What you have to do:
Only the lines below between the ones containing "def State.handshake (s" and "that refuses. -/", inclusive, are to be reproduced, each exactly as it stands.

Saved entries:

======

-- ==== Sys2Proof/Machine/HostPort.lean ====
section
/-!
DEFINITION. The host port and the Cledaim Host Protocol (R427–R451): the handshake, delivery, requests, program load, queues, rings, recording
and replay.
-/
namespace Sys2Proof.Machine

/-- The host port takes packets: the package runs, rim die 0 answers and no package reset is under way (R447, R488, R525, R555). -/
def State.portOpen (s : State) : Bool := s.leadAnswers && !s.host.stopped && s.get Key.pkgState != 2

/-- A frame that the port does not accept (R427). -/
def State.rxDiscard (s : State) : State := s.count Key.hostRxDiscards 1

/-! ## Frames in (R427, R428, R430, R431) -/

/-- A frame is one that the port supports (R427). -/
def wireGood (w : Wire) : Bool := decide (w.size ≤ 9216) && decide (w.vlans ≤ 1) && !w.pause && !w.fragment

/-- A frame has the SecTAG of the port's secure channel and the ICV that MACsec asks for, and its packet number lies within the replay window (R428, log entry 56);
without MACsec it has no SecTAG. -/
def State.secGood (s : State) (w : Wire) (bytes : List Byte) : Bool :=
  match s.flag Key.macsecEnable, w.sec with
  | false, none => true
  | true, some t =>
    (look t.an.toNat s.host.saks).any (fun k => t.icv.toNat == Config.macsecIcv k false portSci t.pn.toNat bytes)
      && t.sci.toNat == portSci
      && decide ((look t.an.toNat s.host.rxPns).getD 1 ≤ t.pn.toNat + s.get Key.macsecReplayWindow)
  | _, _ => false

/-- A frame has been taken: its association expects the packet numbers after it. -/
def State.took (s : State) (w : Wire) : State :=
  match w.sec with
  | none => s
  | some t => s.updHost (fun h =>
      { h with rxPns := put t.an.toNat (max ((look t.an.toNat h.rxPns).getD 1) (t.pn.toNat + 1)) h.rxPns })

/-- A frame comes in at the host port, which hears it: it is taken, or discarded and counted. -/
def wireOp (heard : Bool) (w : Wire) (bytes : List Byte) (s : State) (body : State → State) : Host.Outcome State Fault Refusal :=
  if heard = false then .next s
  else if s.flag Key.macsecEnable ∧ s.secGood w bytes = false then .next (s.count Key.macsecDrops 1)
  else if wireGood w = false ∨ s.secGood w bytes = false then .next s.rxDiscard
  else .next (body (s.took w))

/-- A packet type that CHP assigns (R431). -/
def chpTypeKnown (type : Nat) : Bool := [1, 2, 3, 4, 5, 0x10, 0x11, 0x12].contains type

/-- The CHP header of a packet as it came, with a TAG. -/
def headBytes (head : ChpHead) (tag : Nat) : List Byte :=
  leBytes 48 (head.magic.toNat + head.version.toNat * 2 ^ 16 + head.type.toNat * 2 ^ 24 + head.session.toNat * 2 ^ 32
    + b2n head.ackValid * 2 ^ 40 + b2n head.ecnEcho * 2 ^ 41 + b2n head.retx * 2 ^ 42 + head.rsv.1.toNat * 2 ^ 43 + head.len.toNat * 2 ^ 48
    + head.seq.toNat * 2 ^ 64 + head.ack.toNat * 2 ^ 96 + head.sack.toNat * 2 ^ 128 + head.rsv.2.toNat * 2 ^ 192 + tag * 2 ^ 256)

/-- The CHP header and payload as they came. -/
def packetAsCame (head : ChpHead) (payload : List Byte) : List Byte := headBytes head head.tag.toNat ++ payload

/-- A packet is one of CHP (R430): it comes to an address of the port, which is none while the entry is 0, and to CHP_UDP_PORT, and its MAGIC,
VERSION and PAYLOAD_LEN are right. -/
def State.framed (s : State) (head : ChpHead) (payload : List Byte) : Bool :=
  head.dest != 0 && head.dest.toNat == s.get (if head.v6 then Key.hostIpv6 else Key.hostIpv4)
    && head.wire.port.toNat == s.get Key.chpUdpPort && head.magic == 0xC1D4 && head.version == 1 && head.len.toNat == payload.length

/-- The port hears a CHP packet of a type: it is open; a HELLO is heard to be discarded and counted while PKG_STATE is INITIALISING, though a
warm reset has stopped the port (R447, R556). -/
def State.portHears (s : State) (type : Nat) : Bool := s.portOpen || (type == 1 && s.leadAnswers && s.get Key.pkgState == 0)

/-- A CHP packet of a type comes in (R430, R431). One of another assigned type is not this command's (log entry 9). -/
def chpIn (head : ChpHead) (type : Nat) (payload : List Byte) (s : State) (body : State → State) : Host.Outcome State Fault Refusal :=
  if head.type.toNat ≠ type ∧ chpTypeKnown head.type.toNat then .next s
  else
    wireOp (s.portHears type) head.wire (packetAsCame head payload) s fun s =>
      if s.framed head payload = false ∨ head.type.toNat ≠ type then s.rxDiscard else body s

/-! ## The handshake (R432) -/

/-- A handshake packet leaves, its TAG zero. -/
def State.handshake (s : State) (peer session : Nat) (payload : List Byte) : State :=
  let seq := if session = 0xFF then 0 else 1
  s.sendChp peer (chpHeaderBytes 2 session (session != 0xFF) false false payload.length seq seq 0 0 ++ payload)

/-- A WELCOME that refuses. -/
def State.refuseHello (s : State) (peer : Nat) : State := (s.handshake peer 0xFF (List.replicate 210 0)).count Key.chpSessionsRefused 1

/-- A new session for a HELLO, and its WELCOME. The device's ephemeral key and nonce are free values (log entry 2). -/
def State.welcome (s : State) (peer n : Nat) (hello : List Byte) : State :=
  let priv := s.freeBytes 56
  let nonce := s.tick.freeBytes 32
  let body := (x448Public priv ++ List.replicate 56 0).take 56 ++ nonce ++ leBytes 8 s.fuses.serial
  let t := shake256 (hello ++ body) 64
  let seed := shake256 ("XH-440 ID".toList.map (fun c => BitVec.ofNat 8 c.toNat) ++ s.fuses.seed) 57
  let sig := (ed448Sign seed t ++ List.replicate 114 0).take 114
  let x : Session :=
    { peer := peer, nonce := (hello.drop 56).take 32, hash := t, key := shake256 (x448Shared priv (hello.take 56) ++ t) 64,
      welcome := body ++ sig, hostKey := hello.drop 89, finished := false, maxData := 1024 * 2 ^ (hello.getD 88 0).toNat, txSeq := 1,
      rxAck := 1, rxSack := 0, unacked := [], waiting := [], ackDue := false, ceSeen := false, rate := 1600000000000, lastCut := none,
      fastAt := [], ended := [] }
  ((s.tick.tick).setSession n x).handshake peer n (body ++ sig)

/-- HELLO (R432, R556). A repeated HELLO receives the same WELCOME. -/
def execChpHello (head : ChpHead) (payload : List Byte) (s : State) : Host.Outcome State Fault Refusal :=
  chpIn head 1 payload s fun s =>
    if s.get Key.pkgState ≠ 1 ∨ head.session ≠ 0xFF ∨ payload.length ≠ 146 ∨ 3 < (payload.getD 88 0).toNat then s.rxDiscard
    else
      match s.host.sessions.find? (fun x => x.2.nonce == (payload.drop 56).take 32) with
      | some x => s.handshake head.peer x.1 x.2.welcome
      | none =>
        match (List.range 64).find? (fun n => (s.session n).isNone) with
        | none => s.refuseHello head.peer
        | some n => s.welcome head.peer n payload

/-- A FINISH is good (R432). -/
def State.finishOk (s : State) (x : Session) (sig : List Byte) : Bool :=
  let digests := ((List.range 4).map (fun k => s.get (Key.hostKeyDigest k))).filter (· != 0)
  let valid := ed448Valid x.hostKey (shake256 (x.hash ++ [0x48]) 64) sig
  if digests.isEmpty then sig.all (· == 0) || valid else valid && digests.contains (leNat (shake256 x.hostKey 32))

/-- FINISH (R432, R433). -/
def execChpFinish (head : ChpHead) (payload : List Byte) (s : State) : Host.Outcome State Fault Refusal :=
  let n := head.session.toNat
  chpIn head 3 payload s fun s =>
    if payload.length ≠ 114 then s.rxDiscard
    else
      match s.session n with
      | none => s.count Key.chpTagFailures 1
      | some x =>
        if x.finished ∨ x.peer ≠ head.peer then s.count Key.chpTagFailures 1
        else if s.finishOk x payload then s.setSession n { x with finished := true }
        else (s.updHost (fun h => { h with sessions := drop' n h.sessions })).refuseHello head.peer

/-- CHP_FINISH_TIMEOUT (R432): the session is released. -/
def execChpFinishTimeout (session : Nat) (s : State) : Host.Outcome State Fault Refusal :=
  match s.session session with
  | some x => if x.finished ∨ s.packageHeld then .next s else .next (s.updHost (fun h => { h with sessions := drop' session h.sessions }))
  | none => .next s

/-! ## Delivery (R433, R435, R437) -/

/-- The open session of a packet, where its tag is right and it comes from the session's host. -/
def State.tagged (s : State) (head : ChpHead) (payload : List Byte) : Option Session :=
  match s.session head.session.toNat with
  | none => none
  | some x =>
    if x.finished ∧ x.peer = head.peer ∧ chpTag (x.key.take 32) (headBytes head 0) payload = head.tag.toNat then some x else none

/-- An ECN echo slows the session down, at most once in 50 µs (R437). -/
def Session.slower (x : Session) (now : Nat) : Session :=
  if x.lastCut.any (fun t => decide (now < t + 50000)) then x
  else { x with rate := max 1000000000 (x.rate * 7 / 8), lastCut := some now }

/-- What ACK and SACK say: the packets before ACK leave, those of SACK are marked. -/
def Session.acked (x : Session) (ack sack : Nat) : Session :=
  match x.unacked with
  | [] => x
  | u :: _ =>
    let k := (ack + 2 ^ 32 - u.1) % 2 ^ 32
    if x.unacked.length < k then x
    else
      let rest := (x.unacked.drop k).map (fun v =>
        let i := (v.1 + 2 ^ 32 - ack) % 2 ^ 32
        if 1 ≤ i ∧ bit sack (i - 1) then (v.1, v.2.1, v.2.2.1, v.2.2.2.1, true) else v)
      let data := rest.map (fun v => (v.2.1, v.2.2.1)) ++ x.waiting
      { x with unacked := rest, fastAt := x.fastAt.filter (fun f => rest.any (fun v => v.1 == f.1)),
               sentAt := x.sentAt.filter (fun f => rest.any (fun v => v.1 == f.1)),
               reads := x.reads.filter (fun r => data.any (fun w => w.1 == 0x12 && leNat (w.2.take 4) == r.1)) }

/-- The packet numbered ACK is sent again early: three later ones have arrived, and CHP_RTO has passed since it last was (R435). -/
def State.fastResend (s : State) (n ack sack : Nat) : State :=
  match s.session n with
  | none => s
  | some x =>
    let recent := x.fastAt.any (fun f => f.1 == ack && decide (s.ftime < f.2 + 1000 * s.get Key.chpRto))
    let there := x.unacked.any (fun v => v.1 == ack && !v.2.2.2.2 && decide (v.2.2.2.1 ≤ s.get Key.chpRetxLimit))
    if there && !recent && decide (3 ≤ ((List.range 64).filter (bit sack)).length) then
      (s.setSession n { x with fastAt := (ack, s.ftime) :: x.fastAt.filter (fun f => f.1 != ack) }).chpResend n ack
    else s

/-- What every packet of an open session brings: CE, an echo, an acknowledgement. -/
def State.takeHeader (s : State) (n : Nat) (x : Session) (head : ChpHead) : State :=
  let x1 := { x with ceSeen := x.ceSeen || head.ce }
  let s1 := if head.ecnEcho then (s.setSession n (x1.slower s.ftime)).count Key.chpEcnEchoes 1 else s.setSession n x1
  if head.ackValid = false then s1
  else
    match s1.session n with
    | none => s1
    | some y => ((s1.setSession n (y.acked head.ack.toNat head.sack.toNat)).fastResend n head.ack.toNat head.sack.toNat).chpFlow n
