-- ==== Sys2Proof/Machine/Timeouts.lean ====
section
/-!
DEFINITION. The timers of message recovery (R377, R378, R380, R382), also for the requests of local operations to controllers of this
package (R480).
-/
namespace Sys2Proof.Machine

/-- The request of a local operation is sent again: the operation tries again, and where its controller still accepts nothing the
message stays outstanding. -/
def State.resendLocal (s : State) (id : Nat) (m : OutMsg) : State :=
  let p := m.owner
  let s1 := { s with msgs := drop' id s.msgs }.updOp p m.opNo (fun o => { o with msgs := [] })
  let s2 := ((s1.laneAll p).addAll p).runColls
  let shut := match (s2.core p).op m.opNo with
    | some o => if dOp o.desc = 0x12 ∧ !s2.controllerOpen (m.item.head.destEp.toNat - 0x2000) then [(id, 0)] else o.msgs
    | none => []
  if shut.isEmpty then s2.closeMsg id
  else
    { s2 with msgs := put id m (shut.foldl (fun (ms : List (Nat × OutMsg)) (x : Nat × Nat) => drop' x.1 ms) s2.msgs), nextMsg := s.nextMsg,
              msgNo := s.msgNo }.updOp p m.opNo
      (fun o => { o with msgs := [(id, 0)] })

/-- A local operation whose request has had all its resends completes with TIMEOUT, what it was to write undefined (R382). -/
def State.endLocal (s : State) (p : Nat) (o : MseOp) : State :=
  let d := o.desc
  match o.kind with
  | .coll ctx => (s.failColl ctx 6).runColls
  | .ctxHeld => (s.endColl (s.collOf p o.no d) 6).runColls
  | _ =>
    let x := (s.core p).lane (bSlot d)
    let s1 :=
      if dOp d = 0x11 then s.devUndef (x.base + x.top) (frameLen (mLen d))
      else if dOp d = 0x12 then (s.spWrite p (mLocal d) (s.freeBytes (bDepth d * 2 ^ bBuf d))).tick
      else (s.devUndef (uAcc d) (mLen d)).devUndef (uTally d) 32
    let s2 := s1.finishOp p { o with status := 6 }
    ((if dOp d = 0x21 then s2.count Key.bucketAdds 1 else s2).laneAll p).addAll p

/-- An outstanding message, or the request of a local operation, is sent again. -/
def State.againMsg (s : State) (id : Nat) (m : OutMsg) : State := if isLocal m.item.head then s.resendLocal id m else s.resendMsg id m

/-- REORDER_BACKOFF_EXPIRY (R377, R378, R380): a held message is sent again. -/
def execReorderBackoffExpiry (msgId : BitVec 24) (s : State) : Host.Outcome State Fault Refusal :=
  match look msgId.toNat s.msgs with
  | none => .next s
  | some m => if m.held then .next (s.whileUp fun s => s.againMsg msgId.toNat { m with held := false }) else .next s

/-- MSG_TIMEOUT_RESEND (R382). No effect once MSG_RETRIES resends have been made: MSG_TIMEOUT_FINAL then applies. -/
def execMsgTimeoutResend (msgId : BitVec 24) (s : State) : Host.Outcome State Fault Refusal :=
  match look msgId.toNat s.msgs with
  | none => .next s
  | some m =>
    if m.retries < s.get Key.msgRetries then
      let m1 := { m with retries := m.retries + 1, held := false }
      .next (s.whileUp fun s => (s.count Key.msgRetransmits 1).againMsg msgId.toNat m1)
    else .next s

/-- MSG_TIMEOUT_FINAL (R382, R396): the message completes with TIMEOUT; for multicast EXCLUDED holds the leaves that never
answered. -/
def execMsgTimeoutFinal (msgId : BitVec 24) (s : State) : Host.Outcome State Fault Refusal :=
  match look msgId.toNat s.msgs with
  | none => .next s
  | some m =>
    if m.retries < s.get Key.msgRetries ∨ s.packageHeld then .next s
    else if isLocal m.item.head then
      let s1 := (s.count Key.msgTimeouts 1).closeMsg msgId.toNat
      match (s1.core m.owner).op m.opNo with
      | none => .next s1
      | some o => .next (s1.endLocal m.owner o)
    else
      .next ((s.count Key.msgTimeouts 1).msgEnd msgId.toNat m 6 (m.answered.filter (fun a => a.2 == 0)).length
        (leafMask ((s.leaves m).filter (fun i => (look i m.answered).isNone))))

end Sys2Proof.Machine
end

======

The completed task:
def State.handshake (s : State) (peer session : Nat) (payload : List Byte) : State :=
  let seq := if session = 0xFF then 0 else 1
  s.sendChp peer (chpHeaderBytes 2 session (session != 0xFF) false false payload.length seq seq 0 0 ++ payload)

/-- A WELCOME that refuses. -/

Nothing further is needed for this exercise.